Last week, Congress voted to repeal the ban on exporting U.S. crude oil in an energy policy shift.
The ban on exporting oil originated in the 1970s when the Arab oil embargo raised gasoline prices and caused inflation. The US had adopted domestic price controls to fight the inflation, and crude restrictions were necessary to make those price controls effective.
However, after two weeks of heavy debate among congressional leaders, Congress finally passed the $1.1 trillion government spending bill that included a measure to remove the 40-year-old ban.
Lifting the ban was “particularly important at a time when our industry is experiencing a period of extreme volatility and uncertainty,” said Ryan Lance, chairman and CEO of ConocoPhillips.
The nation’s economy and oil industry are very different from the 1970s. Earlier this year, domestic oil prices dropped under $40 due to the shale oil buildup (a buildup caused the ban). With the ban removed, the oil industry can put shale out in the market, bring the crude benchmark back up, and earn additional capital which can be used for production, exploration, and investments. This in turn will lead to more supply chain jobs in the sector. Lifting the ban also adds to U.S. oil security and strengthens crude trade relationships with Europe and Asia.
In order for the bill to pass, compromises were made to address concerns from opponents. Democrats in the Senate had secured some protections for independent refiners, allowing them to deduct transportation costs for gasoline and other fuels they make to counterbalance the rise in domestic crude prices.
The bill also includes measures that will boost development of renewable energy such as renewable power tax credits, parks conservation funding paid for with oil revenues and the elimination of measures aimed at undoing Obama’s clean power rules on power plants. House Democratic leader Nancy Pelosi said the environmental damage from exporting oil would be offset by ten times.
Democrats may not have been able to get a better deal even if they controlled both chambers of Congress, according to (D)- Senator Martin Heinrich of New Mexico.

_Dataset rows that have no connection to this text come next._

-- ==== Sys2Proof/Syntax.lean ====
section
/-! DEFINITION. The commands of the block: one constructor per row of spec/opcode_table.json, with the row's operands,
and the data that the commands carry in. -/

namespace Sys2Proof

/-- Stands for an outcome that a command has and that is computed from the state: it carries nothing. -/
abbrev Computed := Unit

/-- The levels of the straps that are read as a unit comes out of reset: PAIR_ROLE (true for B) and TEST_MODE (R41, R421). -/
structure Straps where
  role : Bool
  testMode : Bool
deriving DecidableEq, Repr


/-- An access to BAR4 of a function (R93): offset, width in bits, and the data of a write. -/
inductive Bar4Access where
  | read (off : Nat) (width : Nat)
  | write (off : Nat) (width : Nat) (data : Nat)
deriving DecidableEq, Repr

/-- What an MSI-X enable, function mask or vector mask write acts on (R100), or the access to the MSI-X structures in BAR4
that brings it about (R93). -/
inductive MsixTarget where
  | enable
  | function
  | vector (n : Nat)
  | bar4 (a : Bar4Access)
deriving DecidableEq, Repr

/-- What resets the PCIe link (R101). -/
inductive PcieResetCause where
  | perst
  | hotReset
  | linkDown
deriving DecidableEq, Repr

/-- The queue channels that carry requests (R104, R108, R109): QCH_00, QCH_01 and QCH_07. -/
inductive ReqChannel where
  | qch00
  | qch01
  | qch07
deriving DecidableEq, Repr


/-- A field's estimate (R156), delivered with a success status: the values of its variables as binary64 bits, and the
solution of each stage. -/
structure Estimate where
  field : Nat
  press : List (Nat × Nat)
  temp : List (Nat × Nat)
  inj : List (Nat × Nat)
  flow : List (Nat × Nat)
deriving DecidableEq, Repr

/-- A stage of a stored solution (R196): its counts of variables, equality and inequality rows, and X, Y, Z and ZB. -/
structure StoredStage where
  n : Nat
  m : Nat
  p : Nat
  data : List Byte
deriving DecidableEq, Repr

/-- A field's entry in the solution store (R196). -/
structure Stored where
  field : Nat
  stages : List StoredStage
deriving DecidableEq, Repr


/-- The operand of formats B and W (R221): area code [23:20], base n [19:18], offset [17:0]. -/
structure MemOp where
  area : BitVec 4
  base : BitVec 2
  off : BitVec 18
deriving DecidableEq, Repr


/-- A PTP message is handled on a port (R286); the correction in SYS cycles is the one that the discipline makes where it
corrects calendar time (R438; its law is not given, assumption 99). -/
structure PtpInput where
  port : Fin 4
  correction : Int
deriving DecidableEq, Repr


/-- A CAN frame as received (R311, R317): format and identifier, FD flags, DLC and data bytes. -/
structure CanFrame where
  ide : Bool
  id : Nat
  remote : Bool
  fdf : Bool
  brs : Bool
  esi : Bool
  dlc : Nat
  data : List Byte
deriving DecidableEq, Repr

/-- What a CAN protocol error is (R322): the errors of ISO 11898-1, and a protocol exception. -/
inductive CanErr where
  | bit
  | stuff
  | form
  | crc
  | ack
  | exception
deriving DecidableEq, Repr

/-- What the fault confinement rules of ISO 11898-1 make of an error (R322): neither counter changes (such as a stuff error
during arbitration), REC rises by 1 or by 8, or TEC of a transmitter rises by 8 (such as a bit error in its error flag). -/
inductive CanStep where
  | same
  | rec1
  | rec8
  | tec8
deriving DecidableEq, Repr

/-- How a transmitted frame ends (R321). -/
inductive CanTxEnd where
  | sent
  | noAck
  | busError (kind : CanErr)
deriving DecidableEq, Repr

/-- What a sleeping channel sees (R324). -/
inductive CanWake where
  | dominant
  | frame (f : CanFrame)
deriving DecidableEq, Repr

/-- One sample of an ADC channel as its modulators give it (R327, R329): the input voltage of the low-gain and of the
high-gain modulator as binary64 bits, and whether each overloaded. -/
structure AdcSample where
  low : BitVec 64
  high : BitVec 64
  lowOver : Bool
  highOver : Bool
deriving DecidableEq, Repr

/-- The readings of a chain at the internal reference (R332): at zero and at +0.75 and −0.75 of full scale, in volts as
binary64 bits, before its gain and offset. -/
structure CalReading where
  zero : BitVec 64
  plus : BitVec 64
  minus : BitVec 64
deriving DecidableEq, Repr

/-- What happens in a calibration step (R332): it begins; the chain at the reference has been measured at both gains; the two
chains on the channel's input have been compared, with their mean difference as a fraction of full scale, binary64 bits. -/
inductive CalStep where
  | begins
  | measured (low high : CalReading)
  | compared (difference : BitVec 64)
deriving DecidableEq, Repr

/-- A pair HELLO (R361): role (true for B), GLOBAL_UID, protocol version, configuration digest, field root key check value,
and STATE with READY beside it, as PAIR_STAT holds them (DESIGN CHOICE for READY, assumption 100). -/
structure PairHello where
  role : Bool
  uid : Nat
  version : Nat
  digest : Nat
  kcv : Nat
  state : Nat
  ready : Bool
deriving DecidableEq, Repr

/-- A changed block of pass-critical state (R356): 64 bytes of a memory area by area and block number, or a record of an
area that is no memory: the flow basis of R146 with T_node and the substation draw, a metering register with its
fraction, DIR and REVERSALS of a meter, calendar time, a loop engine, the pass state (PASS_MS, mode and cause, PROG_ID,
whether an exchange is pending, epoch, and the entries whose pending order has been sent), or the campaign block. -/
inductive PairBlock where
  | bytes (area block : Nat) (data : List Byte)
  | flow (qhat tnode : List (Nat × Nat)) (draw : List (Nat × Int))
  | meter (lo value frac : Nat)
  | dir (meter dir reversals : Nat)
  | time (cal : Nat)
  | engine (n : Nat) (acc e1 e2 f1 d1 z v : Int) (run manual : Bool)
  | passState (ms msAcc mode cause progId : Nat) (exchange : Bool) (epoch : Nat) (sent : List Nat)
  | campaign (table : List Byte) (ests : List Estimate) (store : List Stored)
deriving DecidableEq, Repr

/-- A forwarded change (R373): a register write by its offset, the bits it changes and their values; a CFG_REF commit with
the new reference; or an amendment by opcode, inline words and payload. -/
inductive PairWrite where
  | write (off mask value : Nat)
  | commit (ref : Nat)
  | amend (op : Nat) (inl : List Nat) (payload : List Byte)
deriving DecidableEq, Repr

/-- A JOIN frame (R361, R372): a request, a part of the journal, blocks, the refusal of a full journal, or completion. -/
inductive PairJoin where
  | request
  | journal (writes : List PairWrite)
  | blocks (blocks : List PairBlock)
  | refused
  | complete
deriving DecidableEq, Repr

/-- What the headland link carries (R360, R361): the control blocks ALIGN and ALIVE, with the sender's AUTH_OUT and pass
count, and frames. A campaign digest comes with whether its campaign was published at the
deadline (R357). -/
inductive PairFrame where
  | align
  | alive (auth : Bool) (pass : Nat)
  | hello (h : PairHello)
  | blocks (pass seq : Nat) (blocks : List PairBlock)
  | write (pass seq : Nat) (writes : List PairWrite)
  | digest (pass seq digest : Nat) (campaign : Option (Nat × Bool))
  | end_ (pass frames epoch mode : Nat)
  | ack (pass : Nat) (failed : Bool)
  | verdict (tests : Nat)
  | handover
  | join (j : PairJoin)
deriving DecidableEq, Repr


/-- What one step of the harrow's scrubbing finds (R412). -/
inductive ScrubFound where
  | clean
  | corrected
  | uncorrectable
deriving DecidableEq, Repr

Significant U.S. export shipments will not be any time soon, due to the global surplus in oil supplies. Still, crude producers will have the increased flexibility they coveted.
“Now that we have leveled the playing field, the United States finally has an opportunity to compete and realize our nation’s full potential as a global energy superpower,” said George Baker, head of Producers for American Crude Oil Exports.
The legislation will now go to President Barack Obama, who is expected to sign it into law.